A very bad election in a really good village
It would be really hard to actually rig an election in this country. We have too many opportunities to speak our minds for anything like that to happen. If someone is going to the polls and stuffing the box with ballots using phony drivers’ licenses with dead peoples names on them, someone is going to figure it out and write a letter to the editor, unless you live in a country that has a region like Siberia handy and all available winter clothing is made of cheap wool without Gortex lining in government factories instead of by The North Face and if the people raising votes from the dead have the power to ship you to such an inhospitable region if you dare to speak up. That’s a lot of “ifs.”
Ironically, it is the same power of free speech that prevents our elections from being able to be easily engineered that allows our elections to be steered. At first glance, an election that is influenced sounds as bad as an election that is rigged, but while the outcomes of each could be potentially disastrous, they are not nearly the same thing.
A rigged election comes at the hands of tyrants, while the influenced election is freely decided by fools who allow themselves to be lied to and who are too lazy to do a minimal amount of studying on the issues and the statements made by the candidates that would most likely reveal the obvious truth.
Steering an election can be done by lying, and lying is protected, in most cases, under the tenets of free speech and, so, politicians lie and we know it, and if they can sneak a few fictions as facts past us and earn our vote in the process, who are you going to blame?

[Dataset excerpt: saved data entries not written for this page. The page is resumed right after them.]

/-- FAB_WRITE_ARRIVAL (spec/05 R161): the window check at the remote module, the write, its acknowledgement and, when the
last write has landed, the credits. A write that fails its window check is dropped, with no answer and no record: the spec
names none (DESIGN CHOICE, log entry 69). -/
def execFabWriteArrival (net : BitVec 256) (addr : BitVec 48) (unit : List Byte) (gcm crc : Bool) (core : BitVec 7)
    (ctr : BitVec 6) (amount : BitVec 4) (put : PutOp) (s : State) : Outcome State Fault Refusal :=
  let p := netPart net
  let a := addr.toNat
  if !windowOk s p a (unitLen gcm unit) then done s
  else
    let s :=
      if !gcm then packageWrite p none crc a unit s
      else match (gcmOpen s (unitSlot unit) (unitGen unit) (unitSeq unit) unit).1 with
        | none => countStale 1 s
        | some (good, bs) =>
          if !pairOk s (unitSlot unit) (unitGen unit) then countStale 1 s
          else
            let s := packageWrite p (some (unitSlot unit)) crc a bs s
            if good then s else unitFailed p s
    let s := acknowledge net s
    if amount = 0 then done s
    else
      let r := putLanded net put s
      if !r.1 then done r.2
      else if coreOwner r.2 core.toNat ≠ some p then done (dropToken r.2)
      else done (landToken core.toNat ctr (amount.setWidth 16) (netSteep s net) r.2)

/-- FAB_READ_REQUEST (spec/05 R161): the window check at the remote module, and the data in units of 4 KiB; an empty unit
stands for a stale one. A request that fails its window check is dropped without an answer (DESIGN CHOICE, log entry 69). -/
def execFabReadRequest (net : BitVec 256) (addr : BitVec 48) (len : BitVec 32) (gcm : Bool) (slot : BitVec 13)
    (gen : BitVec 16) (replyCore : BitVec 7) (replyOp : BitVec 16) (offset : BitVec 40) (s : State) :
    Outcome State Fault Refusal :=
  let p := netPart net
  let n := len.toNat
  let a := addr.toNat
  let reply (i : Nat) (unit : List Byte) (s : State) : State :=
    send (.sna (netSrc net)) (.readData replyCore replyOp (offset + BitVec.ofNat 40 (4096 * i)) unit) s
  if !windowOk s p a n || n = 0 then done s
  else if gcm && !pairOk s slot.toNat gen then
    done ((List.range (blockCount n)).foldl (fun s i => reply i [] s) (countStale (blockCount n) s))
  else
    let r := if gcm && !inTileRegion a then xtsReadAt slot.toNat a n s else readStored a n s
    done ((indexed (chunk 4096 (blockCount n) r.1)).foldl (fun s u =>
      if gcm then
        (match sealOne 0x3FD slot.toNat u.1 u.2 s with
          | (some unit, s) => reply u.1 unit s
          | (none, s) => s)
      else reply u.1 u.2 s) r.2)

/-- The running op of an index on a core. -/
def runningOp (s : State) (g op code : Nat) : Option RunOp :=
  (coreOf s g).running.find? fun r => r.index.toNat = op && oOp r.word = code

/-- The running op has `n` answers fewer to await. -/
def answered (g : Nat) (op : BitVec 16) (n : Nat) (s : State) : State :=
  updCore g (fun k => { k with running := k.running.map fun r =>
    if r.index = op then { r with awaiting := r.awaiting - n } else r }) s

/-- The descriptor that holds a payload offset, with the offset where it begins. -/
def descAt (len : BitVec 512 → Nat) (off : Nat) : Nat → List (BitVec 512) → Option (BitVec 512 × Nat)
  | _, [] => none
  | b, d :: ds => if b ≤ off && off < b + len d then some (d, b) else descAt len off (b + len d) ds

/-- READ_DATA (spec/05 R161): a unit of FAB.GET data reaches its destination. -/
def execReadData (net : BitVec 256) (core : BitVec 7) (op : BitVec 16) (offset : BitVec 40) (unit : List Byte)
    (s : State) : Outcome State Fault Refusal :=
  let g := core.toNat
  match runningOp s g op.toNat 0x81 with
  | none => done s
  | some r =>
    match descAt tLen offset.toNat 0 r.descs with
    | none => done s
    | some (d, b) =>
      if bit net 108 then done s
      else
        let o := offset.toNat - b
        let d' := setFld d 64 64 (tDst d + o)
        let s :=
          if unit.isEmpty then s
          else if tScry d ≠ 2 then (writeDest g d' [(unit.length, some unit)] s).2
          else if !pairOk s (tSlot d) (tGen d) then countStale 1 s
          else match (gcmOpen s (tSlot d) (tGen d) (o / 4096) unit).1 with
            | none => countStale 1 s
            | some (good, bs) =>
              let s := (writeDest g d' [(bs.length, some bs)] s).2
              if good then s else transferError g (countGcmFail 1 s)
        done (answered g op 1 s)

/-- COLLECTIVE_DATA (spec/12 R354): a unit of a collective, or a BARRIER packet (an empty unit), reaches the op that
awaits it; the member of a BCAST acknowledges. -/
def execCollectiveData (net : BitVec 256) (core : BitVec 7) (op : BitVec 16) (rank : BitVec 10) (offset : BitVec 32)
    (unit : List Byte) (s : State) : Outcome State Fault Refusal :=
  let g := core.toNat
  match runningOp s g op.toNat 0x82 with
  | none => done s
  | some r =>
    if unit.isEmpty then done (if r.descs.any fun d => gOp d = 2 then answered g op 1 s else s)
    else match descAt gLen offset.toNat 0 r.descs with
      | none => done s
      | some (d, b) =>
        let o := offset.toNat - b
        let root := gOp d = 0 && some (gRoot d) = ownLdn s
        if root || 2 ≤ gOp d then done s
        else if !pairOk s (gSlot d) (gGen d) then done (countStale 1 s)
        else
          let at_ := (if gOp d = 1 then rank.toNat * gLen d else 0) + o
          let s := match (gcmOpen s (gSlot d) (gGen d) (o / 4096) unit).1 with
            | none => countStale 1 s
            | some (good, bs) =>
              let s := collWrite g d at_ bs s
              if good then s else transferError g (countGcmFail 1 s)
          let s := if gOp d = 0 then acknowledge net s else s
          done (answered g op 1 s)

/-- ACKNOWLEDGEMENT (spec/09 R264, spec/05 Table SP-8): units of a running transfer op are acknowledged. -/
def execAcknowledgement (core : BitVec 7) (op : BitVec 16) (units : Nat) (s : State) : Outcome State Fault Refusal :=
  let waits := (coreOf s core.toNat).running.any fun r => r.index = op && r.awaiting ≠ 0 &&
    [0x60, 0x61, 0x63, 0x80, 0x82].contains (oOp r.word)
  onlyIf waits s (answered core.toNat op units)

end Sys2Proof.Machine
end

All said, there are possible exceptions. Could a national election in the United States be rigged? That’s doubtful. Could a local election in a town of a couple thousand voters be set up to produce an outcome that goes against the will of the people legally entitled to vote there in the grand spirit of free elections and respect for the process? I think so.
I look back on the Base Village approval election through which voters, by a razor-thin margin, awarded Aspen Skiing Co. a free pass to all building codes and zoning laws on their supposed way to constructing the largest mass of timeshares this town will never see in exchange for what I’ll never know. We basically approved development anarchy for them.
There were the allegations that Skico shuffled the leases in the employee housing they owned in the village to temporarily remove the tenants who were not eligible to register to vote and filled them with allies who would qualify. It was trading housing for votes. If true, was there anything wrong with this? Of course there was! This is not to say it was illegal.
Then there was the re-registering of second-home owners. Although I never saw them, I know trustworthy people who said they were “asked” by the homeowners associations who employed them to circulate memos outlining the step-by-step process of re-registering to vote from the places people lived to this place where they spent winter break and the Forth of July in. They justified this by saying they were property owners, which was the equivalent of resident status in their minds, and completely ignored the fact that, by this reasoning, Russian mafia members owning two weeks at The Snowmass Club could justifiably vote here, too.
I’m not alleging widespread corruption here. I am only alleging enough corruption to subvert the will of the Village People that resulted in the decade dormant monstrous construction catastrophe formerly touted as the Renaissance of Snowmass and now known as Baseless Village, The Whim of Jim, or The Crowning Blow.
It will never be known if an eency weency bit of playing fast and loose with the election rules and only a little disrespect for the voting process resulted in the mess created with the best intentions that is the only center of town our children ever knew growing up here. All we know for sure is that Skico hasn’t hosted a single free beer party for the town since that fateful election so many years ago and the community pumpkin carving parties and Easter egg hunts are things of the past. The first person to spot Jim Crown in town ought to win a million dollars.